Your objective ->
Look through the lines below for the word "payUnlisted", and copy every line that has it.

Material supplied ->
-- ==== Sys2Proof/Laws/Memory.lean ====
section
/-! SUPPORT. The payload buffer: a read after a write, and that a write keeps the canonical form. -/

namespace Sys2Proof.Machine

theorem Memory.read_of_lt : ∀ (m : Memory) (lo a : Nat), Memory.wfFrom lo m = true → a < lo →
    Memory.read m a = payUnlisted
  | [], _, _, _, _ => rfl
  | (k, w) :: m, lo, a, h, hlt => by
    simp only [Memory.wfFrom, Bool.and_eq_true, decide_eq_true_eq] at h
    have hk : k ≠ a := by omega
    simp only [Memory.read, hk, if_false]
    exact Memory.read_of_lt m (k + 1) a h.2 (by omega)

theorem Memory.wfFrom_mono : ∀ (m : Memory) (lo lo' : Nat), lo' ≤ lo → Memory.wfFrom lo m = true →
    Memory.wfFrom lo' m = true
  | [], _, _, _, _ => rfl
  | (k, w) :: m, lo, lo', hle, h => by
    simp only [Memory.wfFrom, Bool.and_eq_true, decide_eq_true_eq] at h ⊢
    exact ⟨⟨⟨by omega, h.1.1.2⟩, h.1.2⟩, h.2⟩

/-- The cell written reads as the byte written. -/
theorem Memory.read_write_same : ∀ (m : Memory) (lo a : Nat) (v : Byte), Memory.wfFrom lo m = true →
    Memory.read (Memory.write m a v) a = v
  | [], _, a, v, _ => by
    by_cases hv : v = payUnlisted <;> simp [Memory.write, Memory.read, hv]
  | (k, w) :: m, lo, a, v, h => by
    have hm := h
    simp only [Memory.wfFrom, Bool.and_eq_true, decide_eq_true_eq] at h
    by_cases h1 : a < k
    · by_cases hv : v = payUnlisted
      · simp only [Memory.write, h1, if_true, hv]
        exact Memory.read_of_lt ((k, w) :: m) k a
          (by simp only [Memory.wfFrom, Bool.and_eq_true, decide_eq_true_eq]; exact ⟨⟨⟨le_refl k, h.1.1.2⟩, h.1.2⟩, h.2⟩) h1
      · simp [Memory.write, h1, hv, Memory.read]
    · by_cases h2 : a = k
      · subst h2
        by_cases hv : v = payUnlisted
        · simp only [Memory.write, lt_irrefl, if_false, if_true, hv]
          exact Memory.read_of_lt m (a + 1) a h.2 (by omega)
        · simp [Memory.write, hv, Memory.read]
      · have h3 : k ≠ a := fun e => h2 e.symm
        simp only [Memory.write, h1, h2, if_false, Memory.read, h3]
        exact Memory.read_write_same m (k + 1) a v h.2

/-- Every other cell reads as before. -/
theorem Memory.read_write_other : ∀ (m : Memory) (a a' : Nat) (v : Byte), a' ≠ a →
    Memory.read (Memory.write m a v) a' = Memory.read m a'
  | [], a, a', v, hne => by
    by_cases hv : v = payUnlisted
    · simp [Memory.write, hv]
    · simp [Memory.write, hv, Memory.read, hne.symm]
  | (k, w) :: m, a, a', v, hne => by
    have hne' : a ≠ a' := hne.symm
    by_cases h1 : a < k
    · by_cases hv : v = payUnlisted <;> simp [Memory.write, h1, hv, Memory.read, hne']
    · by_cases h2 : a = k
      · subst h2
        by_cases hv : v = payUnlisted <;> simp [Memory.write, hv, Memory.read, hne']
      · simp only [Memory.write, h1, h2, if_false, Memory.read]
        rw [Memory.read_write_other m a a' v hne]

theorem Memory.wfFrom_write : ∀ (m : Memory) (lo a : Nat) (v : Byte), Memory.wfFrom lo m = true → lo ≤ a → a < payCap →
    Memory.wfFrom lo (Memory.write m a v) = true
  | [], lo, a, v, _, hlo, hcap => by
    by_cases hv : v = payUnlisted
    · simp [Memory.write, hv, Memory.wfFrom]
    · simp [Memory.write, hv, Memory.wfFrom, hlo, hcap]
  | (k, w) :: m, lo, a, v, h, hlo, hcap => by
    have hall := h
    simp only [Memory.wfFrom, Bool.and_eq_true, decide_eq_true_eq, bne_iff_ne] at h
    obtain ⟨⟨⟨hk, hkc⟩, hw⟩, hm⟩ := h
    by_cases h1 : a < k
    · by_cases hv : v = payUnlisted
      · simpa [Memory.write, h1, hv] using hall
      · simp only [Memory.write, h1, if_true, hv, if_false, Memory.wfFrom, Bool.and_eq_true, decide_eq_true_eq, bne_iff_ne]
        exact ⟨⟨⟨hlo, hcap⟩, hv⟩, ⟨⟨by omega, hkc⟩, hw⟩, hm⟩
    · by_cases h2 : a = k
      · subst h2
        by_cases hv : v = payUnlisted
        · simpa [Memory.write, hv] using Memory.wfFrom_mono m (a + 1) lo (by omega) hm
        · simp only [Memory.write, lt_irrefl, if_false, if_true, hv, Memory.wfFrom, Bool.and_eq_true, decide_eq_true_eq,
            bne_iff_ne]
          exact ⟨⟨⟨hlo, hcap⟩, hv⟩, hm⟩
      · simp only [Memory.write, h1, h2, if_false, Memory.wfFrom, Bool.and_eq_true, decide_eq_true_eq, bne_iff_ne]
        exact ⟨⟨⟨hk, hkc⟩, hw⟩, Memory.wfFrom_write m (k + 1) a v hm (by omega) hcap⟩

/-- A write to an index of `PAY` keeps the canonical form. -/
theorem Memory.wf_write (m : Memory) (a : Nat) (v : Byte) (h : Memory.wf m = true) (ha : a < payCap) :
    Memory.wf (Memory.write m a v) = true :=
  Memory.wfFrom_write m 0 a v h (Nat.zero_le a) ha

/-- The payload buffer at reset has the canonical form. -/
theorem State.reset_pay_wf : Memory.wf State.reset.frm.pay = true := rfl

/-- The bytes below a written index are as before. -/
theorem Memory.bytes_write (m : Memory) (n a : Nat) (v : Byte) (h : n ≤ a) :
    Memory.bytes (Memory.write m a v) n = Memory.bytes m n := by
  refine List.map_congr_left fun k hk => ?_
  exact Memory.read_write_other m a k v (by have := List.mem_range.mp hk; omega)

/-- One more byte. -/
theorem Memory.bytes_succ (m : Memory) (n : Nat) :
    Memory.bytes m (n + 1) = Memory.bytes m n ++ [Memory.read m n] := by
  simp [Memory.bytes, List.range_succ]

end Sys2Proof.Machine
end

Your solution ->
    Memory.read m a = payUnlisted
    by_cases hv : v = payUnlisted <;> simp [Memory.write, Memory.read, hv]
    · by_cases hv : v = payUnlisted
        by_cases hv : v = payUnlisted
    by_cases hv : v = payUnlisted
    · by_cases hv : v = payUnlisted <;> simp [Memory.write, h1, hv, Memory.read, hne']
        by_cases hv : v = payUnlisted <;> simp [Memory.write, hv, Memory.read, hne']
    by_cases hv : v = payUnlisted
    · by_cases hv : v = payUnlisted
        by_cases hv : v = payUnlisted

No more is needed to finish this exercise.